### DATA TO PROCESS

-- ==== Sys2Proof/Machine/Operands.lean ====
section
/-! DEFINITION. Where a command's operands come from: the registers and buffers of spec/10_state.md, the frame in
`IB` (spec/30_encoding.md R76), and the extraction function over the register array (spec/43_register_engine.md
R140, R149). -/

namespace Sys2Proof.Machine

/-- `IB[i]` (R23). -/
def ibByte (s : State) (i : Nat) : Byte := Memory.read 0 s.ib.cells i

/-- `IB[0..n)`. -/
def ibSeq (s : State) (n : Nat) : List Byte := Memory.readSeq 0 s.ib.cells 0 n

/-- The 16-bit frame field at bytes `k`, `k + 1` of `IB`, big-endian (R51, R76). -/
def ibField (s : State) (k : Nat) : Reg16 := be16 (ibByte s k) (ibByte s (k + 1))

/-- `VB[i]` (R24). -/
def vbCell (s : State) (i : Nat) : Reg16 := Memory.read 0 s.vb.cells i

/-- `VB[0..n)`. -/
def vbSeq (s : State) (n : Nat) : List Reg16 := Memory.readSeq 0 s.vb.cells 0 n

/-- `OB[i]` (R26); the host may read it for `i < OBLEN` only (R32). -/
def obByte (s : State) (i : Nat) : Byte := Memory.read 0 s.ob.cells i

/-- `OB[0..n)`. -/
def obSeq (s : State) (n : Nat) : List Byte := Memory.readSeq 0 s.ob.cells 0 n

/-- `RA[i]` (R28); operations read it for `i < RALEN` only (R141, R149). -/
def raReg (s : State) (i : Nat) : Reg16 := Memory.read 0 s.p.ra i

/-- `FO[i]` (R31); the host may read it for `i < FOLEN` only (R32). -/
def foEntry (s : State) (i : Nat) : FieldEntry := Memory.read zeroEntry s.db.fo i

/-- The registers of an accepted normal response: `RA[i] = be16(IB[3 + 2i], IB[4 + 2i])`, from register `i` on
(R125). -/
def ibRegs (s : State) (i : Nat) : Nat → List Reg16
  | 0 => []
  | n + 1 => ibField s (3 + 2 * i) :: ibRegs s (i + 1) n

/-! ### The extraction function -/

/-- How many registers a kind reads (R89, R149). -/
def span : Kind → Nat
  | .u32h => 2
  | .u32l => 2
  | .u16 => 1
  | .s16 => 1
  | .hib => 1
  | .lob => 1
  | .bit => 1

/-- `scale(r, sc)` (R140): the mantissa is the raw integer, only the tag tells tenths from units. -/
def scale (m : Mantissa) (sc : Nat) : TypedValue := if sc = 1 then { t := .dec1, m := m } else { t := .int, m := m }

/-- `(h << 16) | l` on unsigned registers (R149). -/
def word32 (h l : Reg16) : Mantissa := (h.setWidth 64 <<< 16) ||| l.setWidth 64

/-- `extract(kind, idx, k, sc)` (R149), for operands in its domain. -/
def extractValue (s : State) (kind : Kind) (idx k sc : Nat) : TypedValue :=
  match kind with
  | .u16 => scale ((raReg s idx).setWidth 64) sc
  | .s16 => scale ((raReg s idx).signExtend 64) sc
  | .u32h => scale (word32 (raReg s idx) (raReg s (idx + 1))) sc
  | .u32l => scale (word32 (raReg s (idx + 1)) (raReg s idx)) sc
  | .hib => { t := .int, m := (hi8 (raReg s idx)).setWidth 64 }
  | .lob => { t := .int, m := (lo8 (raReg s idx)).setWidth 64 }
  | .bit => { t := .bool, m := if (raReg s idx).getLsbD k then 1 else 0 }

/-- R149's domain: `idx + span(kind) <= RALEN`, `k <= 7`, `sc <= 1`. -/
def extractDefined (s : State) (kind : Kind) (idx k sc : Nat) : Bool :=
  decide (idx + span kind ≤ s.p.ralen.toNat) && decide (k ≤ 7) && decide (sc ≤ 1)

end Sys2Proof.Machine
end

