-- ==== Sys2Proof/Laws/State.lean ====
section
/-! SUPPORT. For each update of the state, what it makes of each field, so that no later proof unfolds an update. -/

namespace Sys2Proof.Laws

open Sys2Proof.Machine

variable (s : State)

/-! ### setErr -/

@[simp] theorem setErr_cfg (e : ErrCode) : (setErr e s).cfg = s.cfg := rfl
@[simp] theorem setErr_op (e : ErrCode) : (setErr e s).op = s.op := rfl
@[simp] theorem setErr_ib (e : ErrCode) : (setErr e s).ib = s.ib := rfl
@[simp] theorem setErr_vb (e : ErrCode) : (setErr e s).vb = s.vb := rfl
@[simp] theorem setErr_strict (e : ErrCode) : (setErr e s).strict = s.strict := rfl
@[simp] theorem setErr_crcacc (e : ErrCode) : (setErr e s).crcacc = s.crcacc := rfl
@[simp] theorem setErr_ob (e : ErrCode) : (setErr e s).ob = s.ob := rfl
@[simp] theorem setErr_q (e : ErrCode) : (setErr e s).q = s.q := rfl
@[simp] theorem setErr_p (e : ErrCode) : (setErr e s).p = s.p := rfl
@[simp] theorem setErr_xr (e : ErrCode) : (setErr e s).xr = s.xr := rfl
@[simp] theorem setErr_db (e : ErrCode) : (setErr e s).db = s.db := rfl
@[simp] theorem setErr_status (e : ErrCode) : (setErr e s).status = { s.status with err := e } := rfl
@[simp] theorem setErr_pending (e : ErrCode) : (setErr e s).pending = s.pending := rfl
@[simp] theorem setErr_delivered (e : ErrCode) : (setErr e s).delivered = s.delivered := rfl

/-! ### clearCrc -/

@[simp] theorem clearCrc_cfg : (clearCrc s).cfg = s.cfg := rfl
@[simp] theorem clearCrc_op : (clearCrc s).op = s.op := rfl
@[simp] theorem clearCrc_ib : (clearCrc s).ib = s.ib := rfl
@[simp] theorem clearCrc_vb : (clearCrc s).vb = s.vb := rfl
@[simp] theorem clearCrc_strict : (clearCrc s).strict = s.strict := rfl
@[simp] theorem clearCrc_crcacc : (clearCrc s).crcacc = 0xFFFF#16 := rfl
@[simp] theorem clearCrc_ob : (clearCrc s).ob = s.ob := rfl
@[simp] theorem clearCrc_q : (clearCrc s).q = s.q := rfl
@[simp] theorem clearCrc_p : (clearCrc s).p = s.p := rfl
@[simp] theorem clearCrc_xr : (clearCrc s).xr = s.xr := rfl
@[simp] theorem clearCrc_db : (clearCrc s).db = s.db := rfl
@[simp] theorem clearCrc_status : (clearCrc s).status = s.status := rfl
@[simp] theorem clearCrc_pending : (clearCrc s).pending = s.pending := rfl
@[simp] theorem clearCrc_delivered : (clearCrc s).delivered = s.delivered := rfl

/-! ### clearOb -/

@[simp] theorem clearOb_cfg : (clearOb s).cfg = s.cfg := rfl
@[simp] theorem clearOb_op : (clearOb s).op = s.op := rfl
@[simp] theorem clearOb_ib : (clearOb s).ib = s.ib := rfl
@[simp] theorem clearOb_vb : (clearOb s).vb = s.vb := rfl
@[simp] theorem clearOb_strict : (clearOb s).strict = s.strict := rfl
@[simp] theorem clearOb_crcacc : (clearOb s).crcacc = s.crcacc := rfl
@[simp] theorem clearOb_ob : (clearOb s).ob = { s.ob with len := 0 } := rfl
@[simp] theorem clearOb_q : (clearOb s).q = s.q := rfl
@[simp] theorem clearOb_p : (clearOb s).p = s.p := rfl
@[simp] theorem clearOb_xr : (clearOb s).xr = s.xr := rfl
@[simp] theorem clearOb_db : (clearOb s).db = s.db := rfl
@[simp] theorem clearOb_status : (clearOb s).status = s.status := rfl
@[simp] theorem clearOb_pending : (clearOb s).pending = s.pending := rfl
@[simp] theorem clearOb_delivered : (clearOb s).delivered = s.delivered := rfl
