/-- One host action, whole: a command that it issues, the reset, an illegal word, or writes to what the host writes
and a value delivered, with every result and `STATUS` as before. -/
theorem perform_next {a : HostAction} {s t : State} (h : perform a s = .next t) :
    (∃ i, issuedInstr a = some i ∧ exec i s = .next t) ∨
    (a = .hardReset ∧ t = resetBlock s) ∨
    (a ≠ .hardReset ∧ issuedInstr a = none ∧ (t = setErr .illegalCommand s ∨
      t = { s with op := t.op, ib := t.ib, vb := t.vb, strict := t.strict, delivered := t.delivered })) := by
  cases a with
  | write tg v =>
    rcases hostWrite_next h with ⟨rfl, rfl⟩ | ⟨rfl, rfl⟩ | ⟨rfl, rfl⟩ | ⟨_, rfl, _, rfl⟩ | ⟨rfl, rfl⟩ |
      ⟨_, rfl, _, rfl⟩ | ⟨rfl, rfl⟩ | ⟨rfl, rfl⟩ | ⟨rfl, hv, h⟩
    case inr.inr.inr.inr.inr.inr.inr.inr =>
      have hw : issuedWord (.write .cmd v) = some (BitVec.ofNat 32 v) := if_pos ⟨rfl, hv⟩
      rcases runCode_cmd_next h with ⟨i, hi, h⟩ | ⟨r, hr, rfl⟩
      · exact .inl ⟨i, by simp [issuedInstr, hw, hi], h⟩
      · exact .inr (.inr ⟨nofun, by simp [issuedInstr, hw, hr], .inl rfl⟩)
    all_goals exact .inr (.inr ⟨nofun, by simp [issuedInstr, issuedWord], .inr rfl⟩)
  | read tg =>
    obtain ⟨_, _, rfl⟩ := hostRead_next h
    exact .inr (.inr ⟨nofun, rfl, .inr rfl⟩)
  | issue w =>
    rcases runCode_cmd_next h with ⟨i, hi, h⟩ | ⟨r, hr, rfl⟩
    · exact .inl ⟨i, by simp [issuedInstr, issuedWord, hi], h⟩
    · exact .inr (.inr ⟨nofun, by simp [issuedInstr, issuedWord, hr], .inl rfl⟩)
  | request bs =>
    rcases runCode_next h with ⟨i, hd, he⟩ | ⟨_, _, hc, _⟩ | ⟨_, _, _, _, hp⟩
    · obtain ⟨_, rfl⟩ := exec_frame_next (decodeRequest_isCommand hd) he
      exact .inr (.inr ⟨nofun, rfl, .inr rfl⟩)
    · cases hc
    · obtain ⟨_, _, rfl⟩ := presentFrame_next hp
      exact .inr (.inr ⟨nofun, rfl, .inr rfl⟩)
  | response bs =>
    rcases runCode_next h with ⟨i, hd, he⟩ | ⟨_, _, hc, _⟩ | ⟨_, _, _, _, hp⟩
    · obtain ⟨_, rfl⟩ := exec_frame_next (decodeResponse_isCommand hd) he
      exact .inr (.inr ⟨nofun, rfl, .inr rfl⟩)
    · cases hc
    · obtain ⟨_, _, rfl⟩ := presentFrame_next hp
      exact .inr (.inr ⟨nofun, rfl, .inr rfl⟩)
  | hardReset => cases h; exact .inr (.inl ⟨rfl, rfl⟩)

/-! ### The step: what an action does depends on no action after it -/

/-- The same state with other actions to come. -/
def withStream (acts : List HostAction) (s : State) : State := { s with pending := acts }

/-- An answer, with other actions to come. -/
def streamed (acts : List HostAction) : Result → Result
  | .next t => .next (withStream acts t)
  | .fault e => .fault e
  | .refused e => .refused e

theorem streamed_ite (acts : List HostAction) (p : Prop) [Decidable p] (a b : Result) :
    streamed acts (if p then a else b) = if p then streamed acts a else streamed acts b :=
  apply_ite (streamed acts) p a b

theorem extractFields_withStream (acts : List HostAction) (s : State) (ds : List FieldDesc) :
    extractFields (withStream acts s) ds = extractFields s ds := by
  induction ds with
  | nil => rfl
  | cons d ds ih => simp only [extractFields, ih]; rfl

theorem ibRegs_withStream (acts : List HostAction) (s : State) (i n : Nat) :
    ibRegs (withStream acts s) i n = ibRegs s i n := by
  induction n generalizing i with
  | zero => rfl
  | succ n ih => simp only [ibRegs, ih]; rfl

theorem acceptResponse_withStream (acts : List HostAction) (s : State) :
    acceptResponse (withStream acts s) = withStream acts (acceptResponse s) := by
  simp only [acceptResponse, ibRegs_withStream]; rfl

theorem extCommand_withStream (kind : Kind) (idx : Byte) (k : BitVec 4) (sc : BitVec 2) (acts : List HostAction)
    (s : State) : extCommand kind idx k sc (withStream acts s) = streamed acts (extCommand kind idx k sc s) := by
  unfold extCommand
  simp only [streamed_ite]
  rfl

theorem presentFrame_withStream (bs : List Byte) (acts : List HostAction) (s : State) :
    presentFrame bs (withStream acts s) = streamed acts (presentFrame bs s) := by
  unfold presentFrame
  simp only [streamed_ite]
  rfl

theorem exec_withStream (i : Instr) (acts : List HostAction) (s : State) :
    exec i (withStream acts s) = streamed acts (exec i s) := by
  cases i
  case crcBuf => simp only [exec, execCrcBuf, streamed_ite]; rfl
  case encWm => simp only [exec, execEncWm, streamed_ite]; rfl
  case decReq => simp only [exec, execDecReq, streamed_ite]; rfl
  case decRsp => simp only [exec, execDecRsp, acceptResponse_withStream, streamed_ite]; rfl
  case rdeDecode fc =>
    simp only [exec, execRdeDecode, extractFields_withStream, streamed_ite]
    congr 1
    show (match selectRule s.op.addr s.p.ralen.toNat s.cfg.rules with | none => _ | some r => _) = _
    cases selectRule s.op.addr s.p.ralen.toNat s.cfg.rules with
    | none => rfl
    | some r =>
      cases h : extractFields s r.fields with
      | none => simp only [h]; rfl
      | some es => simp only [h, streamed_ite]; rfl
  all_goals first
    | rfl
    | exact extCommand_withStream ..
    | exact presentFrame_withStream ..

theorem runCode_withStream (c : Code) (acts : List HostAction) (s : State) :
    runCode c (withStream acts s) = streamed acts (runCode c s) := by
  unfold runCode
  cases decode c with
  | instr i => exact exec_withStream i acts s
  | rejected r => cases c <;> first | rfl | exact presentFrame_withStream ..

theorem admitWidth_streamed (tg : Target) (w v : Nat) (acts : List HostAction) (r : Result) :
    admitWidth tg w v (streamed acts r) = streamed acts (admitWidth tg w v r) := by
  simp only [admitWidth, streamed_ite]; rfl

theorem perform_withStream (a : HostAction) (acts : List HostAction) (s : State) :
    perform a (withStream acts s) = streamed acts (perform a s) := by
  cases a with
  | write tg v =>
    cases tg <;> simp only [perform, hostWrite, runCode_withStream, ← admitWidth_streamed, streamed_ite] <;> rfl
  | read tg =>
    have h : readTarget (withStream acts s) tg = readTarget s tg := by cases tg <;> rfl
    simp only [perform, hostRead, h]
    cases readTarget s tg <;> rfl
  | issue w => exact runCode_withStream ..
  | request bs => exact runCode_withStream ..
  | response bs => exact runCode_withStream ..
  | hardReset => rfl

######

● EXERCISE GOAL
Work through the records above. Copy every line with the string "extraction".

● SOLVED PROBLEM
`IB` (spec/30_encoding.md R76), and the extraction function over the register array (spec/43_register_engine.md
/-! ### The extraction function -/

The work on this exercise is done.